I’m sure you’ve all heard that the UCI Road World Championships is coming to Richmond this month. Thousands of competitors and hundreds of thousands of fans are expected to descend on RVA in just a few short days to share their love of the sport of cycling.
Hosting this prestigious international event has reignited a passion for cycling in Richmond and the surrounding region. With more bikes on the roads in Richmond—and many, many more very soon—I wanted to take a moment to review the basics of bike safety. It can be risky out on the road with cars and trucks whizzing by, so make sure you and your family stay safe with our bike safety tips.
1. Wear a Helmet
I can hear you groaning. We all know that you’re supposed to wear a helmet, but you’d be surprised how many people don’t take this simple and essential safety step. According to the CDC 48% of children ages 5-14 don’t wear a helmet when cycling.
Bike accidents are common, and a helmet is often the only thing protecting the rider from serious brain injury or even death. You (or your kids) may not think it looks cool, but a helmet can save your life.
Check out tips for fitting your helmet correctly.
2. Wear the Right Clothes
It’s important to choose the right clothing when riding. Shirts and pants or shorts should be form fitting and not baggy. There should be no loose straps or attachments that could get caught in the chain, pedals, or wheels and cause you to fall.

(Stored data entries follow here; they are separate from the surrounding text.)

-- ==== Sys2Proof/Laws/PerInstr.lean ====
section
/-! SUPPORT. Statements about every operation as syntax, one lemma per constructor of Instr. -/

namespace Sys2Proof.Laws.OpcodeField

/-- The encoded word has the operation's opcode at [63:56], zeros at the reserved bits [55:49] and [47:32] (R70), and only
ARM has a bit of [31:2] set (R72 to R76). -/
def Statement (i : Instr) : Prop :=
  opField (encode i) = i.opcode ∧
  (encode i).extractLsb' 49 7 = 0 ∧ (encode i).extractLsb' 32 16 = 0 ∧
  ((encode i).extractLsb' 2 30 ≠ 0 → ∃ ch act inact, i = .arm ch act inact)

/-- The reserved bits of a laid-out word are zeros (R70). -/
theorem layout_reserved (op : U8) (ch : BitVec 1) (low : BitVec 32) :
    (layout op ch low).extractLsb' 49 7 = 0 ∧ (layout op ch low).extractLsb' 32 16 = 0 := by
  constructor <;> apply BitVec.eq_of_getLsbD_eq <;> intro i hi <;>
    simp only [layout, BitVec.getLsbD_append, BitVec.getLsbD_extractLsb'] <;> interval_cases i <;> simp

theorem sample (raw : U2) : Statement (.sample raw) :=
  ⟨opField_encode _, (layout_reserved ..).1, (layout_reserved ..).2, fun h => absurd (by revert raw; decide) h⟩

theorem tick : Statement .tick :=
  ⟨opField_encode _, (layout_reserved ..).1, (layout_reserved ..).2, fun h => absurd (by decide) h⟩

theorem arm (ch : Channel) (act inact : U16) : Statement (.arm ch act inact) :=
  ⟨opField_encode _, (layout_reserved ..).1, (layout_reserved ..).2, fun _ => ⟨ch, act, inact, rfl⟩⟩

theorem poll (ch : Channel) : Statement (.poll ch) :=
  ⟨opField_encode _, (layout_reserved ..).1, (layout_reserved ..).2, fun h => absurd (by cases ch <;> decide) h⟩

theorem step : Statement .step :=
  ⟨opField_encode _, (layout_reserved ..).1, (layout_reserved ..).2, fun h => absurd (by decide) h⟩

end Sys2Proof.Laws.OpcodeField
end

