section
/-! A whole pulse (R142): what is left of one in flight, in ticks and in records, and that each TICK takes one tick off. -/

namespace Sys2Proof.Machine

/-! ### What is left of a pulse -/

/-- What is left of a pulse: the ticks until its pin falls, the ticks until it is finished, and the records its unit will
append. -/
@[ext]
structure PulseRest where
  active : Nat
  total : Nat
  records : List TraceRecord

/-- The records after a match that leaves `n` inactive ticks from position 0 (R136, R138). -/
def continueRecords (ch : Channel) (n : U16) : List TraceRecord :=
  List.replicate ((n.toNat + 255) / 256 - 1) (.compareMatch .inactiveContinue ch 0) ++
    [.compareMatch .inactiveFinish ch (lo n), .finished ch]

/-- The records after the falling edge at position `p`, with `n` inactive ticks to come (R133 to R138). -/
def inactiveRecords (ch : Channel) (p : U8) (n : U16) : List TraceRecord :=
  if n.toNat ≤ 256 - p.toNat then [.compareMatch .inactiveFinish ch (p + lo n), .finished ch]
  else .compareMatch .inactiveContinue ch 0 :: continueRecords ch (BitVec.ofNat 16 (n.toNat - (256 - p.toNat)))

/-- The records of one match before its handler's (R125, R84). -/
def matchRecords (p : Phase) (ch : Channel) (v : U8) : List TraceRecord :=
  (if p = .inactiveStart then [.pin ch .inactive] else []) ++ [.compareMatch p ch v]

/-- The active duration with the high byte `h` and the low byte `l` (R34). -/
def activeTicks (h l : U8) : Nat := 256 * h.toNat + l.toNat

/-- What is left right after a match of a channel whose fields before it were `c`. -/
def afterMatch (ch : Channel) (c : ChannelState) : PulseRest :=
  match c.phase with
  | .activeStart => ⟨activeTicks c.aHi c.aLo, activeTicks c.aHi c.aLo + c.inact.toNat,
      List.replicate ((activeTicks c.aHi c.aLo + 255) / 256 - 1) (.compareMatch .activeStart ch 0) ++
        (matchRecords .inactiveStart ch c.aLo ++ inactiveRecords ch c.aLo c.inact)⟩
  | .inactiveStart => ⟨0, c.inact.toNat, inactiveRecords ch c.aLo c.inact⟩
  | .inactiveContinue => ⟨0, c.inact.toNat, continueRecords ch c.inact⟩
  | .inactiveFinish => ⟨0, 0, [.finished ch]⟩

/-- What is left at position `q` of a channel with the fields `c` and the compare value `v`. -/
def restAt (ch : Channel) (c : ChannelState) (q v : U8) : PulseRest where
  active := if c.phase = .activeStart ∨ c.phase = .inactiveStart then compareDistance q v + (afterMatch ch c).active else 0
  total := compareDistance q v + (afterMatch ch c).total
  records := matchRecords c.phase ch v ++ (afterMatch ch c).records

/-- What is left in `s` of channel `ch`'s pulse. -/
def pulseRest (ch : Channel) (s : State) : PulseRest := restAt ch (chanOf s ch) s.tcnt (cmpOf s ch).ocr

/-! ### One tick closer to the match -/

/-- The distance of a compare value `n` further ticks that end in this timer cycle (R131, R134, R136). -/
theorem compareDistance_fit {q v : U8} {n : Nat} (hpos : 1 ≤ n) (hfit : n ≤ 256) (h : v.toNat = (q.toNat + n) % 256) :
    compareDistance q v = n := by
  have := q.isLt
  rw [compareDistance_eq, h]
  omega

/-- The wrap is `256 - q` ticks away (R133). -/
theorem compareDistance_wrap (q : U8) : compareDistance q 0#8 = 256 - q.toNat := by
  have := q.isLt
  rw [compareDistance_eq, BitVec.toNat_ofNat]
  omega

theorem compareDistance_next (q : U8) : compareDistance q (q + 1) = 1 :=
  compareDistance_fit le_rfl (by decide) (BitVec.toNat_add q 1)

theorem compareDistance_succ {q v : U8} (h : v ≠ q + 1) : compareDistance q v = compareDistance (q + 1) v + 1 := by
  have hne : v.toNat ≠ (q.toNat + 1) % 256 := fun e => h (BitVec.eq_of_toNat_eq (e.trans (BitVec.toNat_add q 1).symm))
  have hadd : (q + 1).toNat = (q.toNat + 1) % 256 := BitVec.toNat_add q 1
  have := q.isLt
  have := v.isLt
  rw [compareDistance_eq, compareDistance_eq, hadd]
  omega

theorem afterMatch_active_of_inactive {ch : Channel} {c : ChannelState}
    (h : ¬ (c.phase = .activeStart ∨ c.phase = .inactiveStart)) : (afterMatch ch c).active = 0 := by
  unfold afterMatch
  cases hp : c.phase <;> simp_all

theorem restAt_away (ch : Channel) (c : ChannelState) {q v : U8} (h : v ≠ q + 1) :
    (restAt ch c (q + 1) v).active = (restAt ch c q v).active - 1 ∧
    (restAt ch c (q + 1) v).total = (restAt ch c q v).total - 1 ∧
    (restAt ch c (q + 1) v).records = (restAt ch c q v).records := by
  have hdistance := compareDistance_succ h
  refine ⟨?_, ?_, rfl⟩ <;> simp only [restAt]
  · split <;> omega
  · omega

Also make sure to choose light and bright colors that make you visible to drivers on the road. Almost a third of all bicycling injuries in the US are the result of cyclists being struck by cars. The easiest way to avoid this is to make sure that cars can see you.
3. Check Your Equipment
Make sure your bike is adjusted correctly and fits you well. Check your tires, gears, and brakes before heading out each time you ride. You don’t want to be in traffic when you realize there is a problem with your bike. By then it may be too late to prevent an accident.
4. Pay Attention
Stay alert and aware of your surroundings when riding. Obey all traffic rules and signals (they apply to cyclists just as much as drivers). Be on the lookout for debris, potholes, or other road hazards that might trip you up. Make eye contact with drivers and use hand signals when you turn or change lanes. Just as it’s important for drivers to be able to see you, you should also make sure that you’re looking ahead and spotting any problems with enough time to avoid them.
Fall is a great time for cycling, even if you’re not an international champion. Get out on the roads with your family and have a great—SAFE—time.